# Drain line thermal expansion ticking



## edlank (Mar 23, 2009)

I bought a house built in 1990 which has plastic drain lines.  The bathroom drain line runs across the width of the house in the joists below the second floor.  The horizontal run is about 35 feet.  When someone takes a hot shower, the drain pipe makes a loud ticking as I would expect from thermal expansion.  It is pretty objectionable.  If I were to try to do something about it, I am guessing to expose it at the side wall where it makes the turn to go down beside the first floor wall is the most likely place it is under compression.  If I can relieve the cramping that is where I am likely to find it.  Right?

The ticking eventually ends if more showers are taken, but it persists for minutes with the first one.

Where this pipe leaves the side wall and enters the unfinished basement, and becomes visible, it is 4" schedule 40 pipe.  It should be suspended with metal strapping up in the joist space, shouldn't it, with a gentle grade of about 1" per 10'.

The other upstairs bathroom also does the same, but much less loudly.

Unfortunately, this house has crown molding on the first floor, where I think I need to access the drain pipes.  That means it will be considerably more work to repair any holes I create.


----------



## inspectorD (Mar 24, 2009)

The ticking is from thermal expansion.
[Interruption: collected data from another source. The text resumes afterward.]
-- ==== Sys2Proof/Machine/Fetch.lean ====
section
/-! DEFINITION. What a step takes from the agenda. The core fetches no instructions (R55): the
agenda stands for the choices the spec leaves open, which agent moves next, when, with which
operands and draws (R37, R174, R199; log 2). -/

namespace Sys2Proof.Machine

/-- What stands at the head of the agenda. -/
inductive Fetched where
  /-- Nothing: no agent moves (any agent may delay, R185). -/
  | nothing
  /-- The model gives the step no meaning. -/
  | refuse (r : Refusal)
  /-- The operation `i`, to be taken in the state `s`. -/
  | run (i : Instr) (s : State)
  deriving Repr

/-- The state in which the head of the agenda is taken: the entry is used up and `now` is its
instant; time never decreases, so an instant that has passed is taken now (R197, log 4). -/
def State.arrive (s : State) (slot : Slot) (rest : List Slot) : State :=
  { s with now := max s.now slot.time, agenda := rest }

/-- The operation the machine takes next. -/
def fetch (s : State) : Fetched :=
  match s.agenda with
  | [] => .nothing
  | slot :: rest =>
    if s.indexTwice then .refuse .unreachableState
    else
      match decode slot.bytes with
      | .ok (i, _) => .run i (s.arrive slot rest)
      | .error e => .refuse (.undecodable e)

/-- Puts the operation with these bytes at the head of the agenda, at the present instant. -/
def State.pushRecord (s : State) (bytes : List Byte) : State :=
  { s with agenda := { time := s.now, bytes := bytes } :: s.agenda }

end Sys2Proof.Machine
end

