-- ==== Sys2Proof/Laws/State.lean ====
section
/-! SUPPORT. One lemma per field per update of the state, each true by rfl: no proof unfolds a record
update. -/

namespace Sys2Proof.Machine

/-! `withScan` -/

@[simp] theorem State.withScan_scan (s : State) (x : Scanner) : (s.withScan x).scan = x := rfl
@[simp] theorem State.withScan_bus (s : State) (x : Scanner) : (s.withScan x).bus = s.bus := rfl
@[simp] theorem State.withScan_swap (s : State) (x : Scanner) : (s.withScan x).swap = s.swap := rfl
@[simp] theorem State.withScan_enc (s : State) (x : Scanner) : (s.withScan x).enc = s.enc := rfl
@[simp] theorem State.withScan_btn (s : State) (x : Scanner) : (s.withScan x).btn = s.btn := rfl
@[simp] theorem State.withScan_fs (s : State) (x : Scanner) : (s.withScan x).fs = s.fs := rfl
@[simp] theorem State.withScan_agg (s : State) (x : Scanner) : (s.withScan x).agg = s.agg := rfl
@[simp] theorem State.withScan_handles (s : State) (x : Scanner) : (s.withScan x).handles = s.handles := rfl
@[simp] theorem State.withScan_now (s : State) (x : Scanner) : (s.withScan x).now = s.now := rfl
@[simp] theorem State.withScan_trace (s : State) (x : Scanner) : (s.withScan x).trace = s.trace := rfl
@[simp] theorem State.withScan_results (s : State) (x : Scanner) : (s.withScan x).results = s.results := rfl
@[simp] theorem State.withScan_agenda (s : State) (x : Scanner) : (s.withScan x).agenda = s.agenda := rfl

/-! `withBus` -/

@[simp] theorem State.withBus_scan (s : State) (x : Buses) : (s.withBus x).scan = s.scan := rfl
@[simp] theorem State.withBus_bus (s : State) (x : Buses) : (s.withBus x).bus = x := rfl
@[simp] theorem State.withBus_swap (s : State) (x : Buses) : (s.withBus x).swap = s.swap := rfl
@[simp] theorem State.withBus_enc (s : State) (x : Buses) : (s.withBus x).enc = s.enc := rfl
@[simp] theorem State.withBus_btn (s : State) (x : Buses) : (s.withBus x).btn = s.btn := rfl
@[simp] theorem State.withBus_fs (s : State) (x : Buses) : (s.withBus x).fs = s.fs := rfl
@[simp] theorem State.withBus_agg (s : State) (x : Buses) : (s.withBus x).agg = s.agg := rfl
@[simp] theorem State.withBus_handles (s : State) (x : Buses) : (s.withBus x).handles = s.handles := rfl
@[simp] theorem State.withBus_now (s : State) (x : Buses) : (s.withBus x).now = s.now := rfl
@[simp] theorem State.withBus_trace (s : State) (x : Buses) : (s.withBus x).trace = s.trace := rfl
@[simp] theorem State.withBus_results (s : State) (x : Buses) : (s.withBus x).results = s.results := rfl
@[simp] theorem State.withBus_agenda (s : State) (x : Buses) : (s.withBus x).agenda = s.agenda := rfl

/-! `withSwap` -/

@[simp] theorem State.withSwap_scan (s : State) (x : SwapChain) : (s.withSwap x).scan = s.scan := rfl
@[simp] theorem State.withSwap_bus (s : State) (x : SwapChain) : (s.withSwap x).bus = s.bus := rfl
@[simp] theorem State.withSwap_swap (s : State) (x : SwapChain) : (s.withSwap x).swap = x := rfl
@[simp] theorem State.withSwap_enc (s : State) (x : SwapChain) : (s.withSwap x).enc = s.enc := rfl
@[simp] theorem State.withSwap_btn (s : State) (x : SwapChain) : (s.withSwap x).btn = s.btn := rfl
@[simp] theorem State.withSwap_fs (s : State) (x : SwapChain) : (s.withSwap x).fs = s.fs := rfl
@[simp] theorem State.withSwap_agg (s : State) (x : SwapChain) : (s.withSwap x).agg = s.agg := rfl
@[simp] theorem State.withSwap_handles (s : State) (x : SwapChain) : (s.withSwap x).handles = s.handles := rfl
@[simp] theorem State.withSwap_now (s : State) (x : SwapChain) : (s.withSwap x).now = s.now := rfl
@[simp] theorem State.withSwap_trace (s : State) (x : SwapChain) : (s.withSwap x).trace = s.trace := rfl
@[simp] theorem State.withSwap_results (s : State) (x : SwapChain) : (s.withSwap x).results = s.results := rfl
@[simp] theorem State.withSwap_agenda (s : State) (x : SwapChain) : (s.withSwap x).agenda = s.agenda := rfl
Usually from the hangers which support the pipe, or from rubbing against any wood next to it. 
You should not use metal straps for plastic lines. They wear the pipe out and cause leaks over time from the movement. Go to your plumbing supply house in your area and tell them the issue, not the big box stores. They make hangers for this issue.
Good luck.


----------



## edlank (Mar 26, 2009)

Thanks for the response.  The ticking is so loud, I cannot imagine it comes from sliding of the pipe in a hangar strap.  I suspect the pipe is sliding against a joist.  I wonder if the right angle to turn down the wall is tight up against the side wall and under considerable compression when it expands.  I will try to localize the origin of the sound...I do not want to create many holes in the ceiling.


----------